The Big Sleep by Raymond Chandler, 1939

Chandler is one of my favourite writers – top 5 at least, and pretty much everything he published is consistently readable. As such I don’t really have a favourite novel of his but if forced to choose it would probably be “The Big Sleep”. This is Chandler at his sublime best. Philip Marlowe, his iconic hard boiled detective, a loner, is the quintessential private eye, the model on which so many detectives down the ages have been based upon. We see the action through his detached, sardonic perspective, although even then many things we are left to work out for ourselves.

The principal attraction of these novels – “The Lady in the Lake”, “Farewell my Lovely”, “The Long Goodbye”, “The Little Sister” – all classics – is not the plotting, tight though this is, but the prose – Chandler had an ability to craft a phrase like few others. Take this opening from “The Big Sleep” for example, probably one of the best ever written:

“It was about eleven o’clock in the morning, mid October, with the sun not shining and a look of hard wet rain in the clearness of the foothills. I was wearing my powder-blue suit, with dark blue shirt, tie and display handkerchief, black brogues, black wool socks with dark little clocks on them. I was neat, clean, shaved and sober, and I didn’t care who knew it. I was everything the well-dressed private detective ought to be. I was calling on four million dollars.”
Doesn’t that make you want to stop and go and read the book itself? Go on, I won’t be offended. The dark little clocks are a great touch.

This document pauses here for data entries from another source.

-- ==== Sys2Proof/Laws/Memory.lean ====
section
/-! SUPPORT. Every operation of the memory system keeps the memory in its canonical form. -/

namespace Sys2Proof.Machine

/-- The memory of the state after reset lists nothing. -/
theorem reset_mem_wf : Mem.wf State.reset.mem = true := rfl

/-- An operation that leaves memory alone keeps its form. -/
theorem Sound_of_mem_eq {s t : State} (e : t.mem = s.mem) (h : s.Sound) : t.Sound := by
  unfold State.Sound at *; rw [e]; exact h

/-- A state whose memory is another's with some bytes written. -/
theorem Sound_setBytes {s : State} (g : Nat) (bs : List Byte) (h : s.Sound) :
    State.Sound { s with mem := Mem.setBytes s.mem g bs } := Mem.wf_setBytes g bs h
theorem Sound_set {s : State} (g : Nat) (b : Byte) (h : s.Sound) : State.Sound { s with mem := Mem.set s.mem g b } :=
  Mem.wf_set g b h
theorem forwardByte_wf (dies : SMap Die) (m : List Host.Cell) (g : Nat) (b : Byte) (h : Mem.wf m = true) :
    Mem.wf (forwardByte dies m g b) = true := by
  unfold forwardByte
  induction dies generalizing m with
  | nil => exact h
  | cons e l ih =>
    rw [List.foldl_cons]
    apply ih
    dsimp only
    split
    · exact Mem.wf_set _ _ h
    · exact h
theorem forwardBytes_wf (dies : SMap Die) (bs : List Byte) : ∀ (m : List Host.Cell) (g : Nat), Mem.wf m = true →
    Mem.wf (forwardBytes dies m g bs) = true := by
  induction bs with
  | nil => exact fun _ _ h => h
  | cons b l ih => exact fun m g h => ih _ _ (forwardByte_wf dies m g b h)
theorem put_Sound {s : State} (g : Nat) (bs : List Byte) (h : s.Sound) : (s.put g bs).Sound :=
  forwardBytes_wf _ _ _ _ (Mem.wf_setBytes g bs h)
theorem poke_Sound {s : State} (g n v : Nat) (h : s.Sound) : (s.poke g n v).Sound := put_Sound g _ h

/-- A fold of steps that each keep the form keeps it. -/
theorem foldl_Sound {α : Type} {f : State → α → State} (hf : ∀ s a, s.Sound → (f s a).Sound) (l : List α) :
    ∀ s : State, s.Sound → (l.foldl f s).Sound := by
  induction l with
  | nil => exact fun _ h => h
  | cons a l ih => exact fun s h => ih _ (hf s a h)

/-! ## Lines -/

@[simp] theorem l2Mod_mem (s : State) (line : Nat) (f : L2Line → L2Line) : (l2Mod s line f).mem = s.mem := rfl
@[simp] theorem l2Fill_mem (s : State) (line : Nat) : (l2Fill s line).mem = s.mem := rfl
@[simp] theorem l2Write_mem (s : State) (line : Nat) (m : BitVec 32) : (l2Write s line m).mem = s.mem := rfl
@[simp] theorem setDir_mem (s : State) (line : Nat) (e : DirLine) : (setDir s line e).mem = s.mem := rfl
@[simp] theorem shareLine_mem (s : State) (line : Nat) : (shareLine s line).mem = s.mem := rfl
@[simp] theorem writeBack_mem (s : State) (line : Nat) : (writeBack s line).mem = s.mem := by
  unfold writeBack; split <;> rfl
@[simp] theorem l1Drop_mem (s : State) (k : CoreId) (line : Nat) : (l1Drop s k line).mem = s.mem := by
  simp only [l1Drop]
  repeat' split
  all_goals simp

/-- A fold of steps that each leave memory leaves it. -/
theorem foldl_mem {α : Type} {f : State → α → State} (hf : ∀ s a, (f s a).mem = s.mem) (l : List α) :
    ∀ s : State, (l.foldl f s).mem = s.mem := by
  induction l with
  | nil => exact fun _ => rfl
  | cons a l ih => exact fun s => (ih _).trans (hf s a)

@[simp] theorem purgeLine_mem (s : State) (keep : Option CoreId) (line : Nat) : (purgeLine s keep line).mem = s.mem := by
  unfold purgeLine
  refine (foldl_mem (fun s k => ?_) _ _).trans ?_
  · split
    · rfl
    · exact l1Drop_mem _ _ _
  · repeat' split
    all_goals simp
@[simp] theorem homePurge_mem (s : State) (line : Nat) : (homePurge s line).mem = s.mem := by simp [homePurge]
@[simp] theorem recallDirty_mem (s : State) (line : Nat) : (recallDirty s line).mem = s.mem := by
  unfold recallDirty; split <;> simp
@[simp] theorem dropCopy_mem (s : State) (k : CoreId) (line : Nat) : (dropCopy s k line).mem = s.mem := by
  simp [dropCopy]
@[simp] theorem acquireCore_mem (s : State) (k : CoreId) : (acquireCore s k).mem = s.mem := rfl
@[simp] theorem acquire_mem (s : State) : (acquire s).mem = s.mem := rfl
@[simp] theorem patchSi_mem (s : State) (k : CoreId) (g : Nat) (bs : List Byte) : (patchSi s k g bs).mem = s.mem := by
  simp only [patchSi]; split <;> rfl

/-! ## Deltas -/

/-- A mark of the dirty bitmap keeps the form. -/
abbrev KeepsForm (mark : State → Nat → Nat → State) : Prop := ∀ s asid g, State.Sound s → State.Sound (mark s asid g)

theorem markBit_Sound : KeepsForm markBit := by
  intro s asid g h
  simp only [markBit]
  repeat' split
  all_goals first | exact h | exact poke_Sound _ _ _ (Sound_of_mem_eq (by simp) h)

theorem mergeDeltaBy_Sound {mark : State → Nat → Nat → State} (hm : KeepsForm mark) (s : State) (k : CoreId) (d : Delta)
    (h : s.Sound) : (mergeDeltaBy mark s k d).Sound := by
  simp only [mergeDeltaBy]
  split
  · exact h
  · refine Sound_of_mem_eq rfl (put_Sound _ _ (foldl_Sound (fun s w h => hm s _ _ h) _ _ ?_))
    exact Sound_of_mem_eq (by simp) h

theorem mergeCoreBy_Sound {mark : State → Nat → Nat → State} (hm : KeepsForm mark) (f : Delta → Bool) (s : State) (k : CoreId)
    (h : s.Sound) : (mergeCoreBy mark f s k).Sound := by
  refine foldl_Sound (fun s d h => mergeDeltaBy_Sound hm s k d h) _ _ ?_
  split
  · exact Sound_of_mem_eq rfl h
  · exact h

theorem mergeAllBy_Sound {mark : State → Nat → Nat → State} (hm : KeepsForm mark) (f : Delta → Bool) (s : State)
    (h : s.Sound) : (mergeAllBy mark f s).Sound := foldl_Sound (fun s k h => mergeCoreBy_Sound hm f s k h) _ s h

theorem markDirty_Sound : KeepsForm markDirty := fun s _ _ h =>
  markBit_Sound _ _ _ (foldl_Sound (fun s _ h => mergeAllBy_Sound markBit_Sound _ s h) _ s h)

theorem mergeDelta_Sound (s : State) (k : CoreId) (d : Delta) (h : s.Sound) : (mergeDelta s k d).Sound :=
  mergeDeltaBy_Sound markDirty_Sound s k d h
theorem mergeCore_Sound (s : State) (k : CoreId) (line : Nat) (h : s.Sound) : (mergeCore s k line).Sound :=
  mergeCoreBy_Sound markDirty_Sound _ s k h
theorem mergeAll_Sound (s : State) (line : Nat) (h : s.Sound) : (mergeAll s line).Sound :=
  mergeAllBy_Sound markDirty_Sound _ s h
theorem mergeEvery_Sound (s : State) (h : s.Sound) : (mergeEvery s).Sound := mergeAllBy_Sound markDirty_Sound _ s h
theorem mergeOwn_Sound (s : State) (c : CtxId) (h : s.Sound) : (mergeOwn s c).Sound := mergeAllBy_Sound markDirty_Sound _ s h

The plot is extremely complex, not that it matters. Marlowe is employed by the ailing General Sternwood to investigate a small blackmail problem. In doing so Marlowe gets involved with pornographic book lending (which in today’s world is almost cute), gambling, boot-legging, gangsters, and several murders. The story flies along at such pace that you don’t actually spot the join – the book was originally two shorter stories, welded together to make the novel. This is done with such craftsmanship that you don’t notice unless you are looking for it – and even then it doesn’t matter a jot. (End of chapter 19 if you are interested – everything is tied up neatly at that point with only the missing persons investigation, which Marlowe isn’t really supposed to be conducting, outstanding).

If you haven’t read Chandler before you are in for a treat. This is as good a place to start as any – it’s his first Marlowe novel. In Philip Marlowe we have one of the great literary characters – as well realised and fully rounded as any I can think of. Some Christians exhort people to ask “What would Jesus would do?”. With all possible respect to these individuals, I often wonder whether “What would Marlowe do?” would offer better advice. That won’t mean too much if you haven’t read the books, so you know what to do now, don’t you?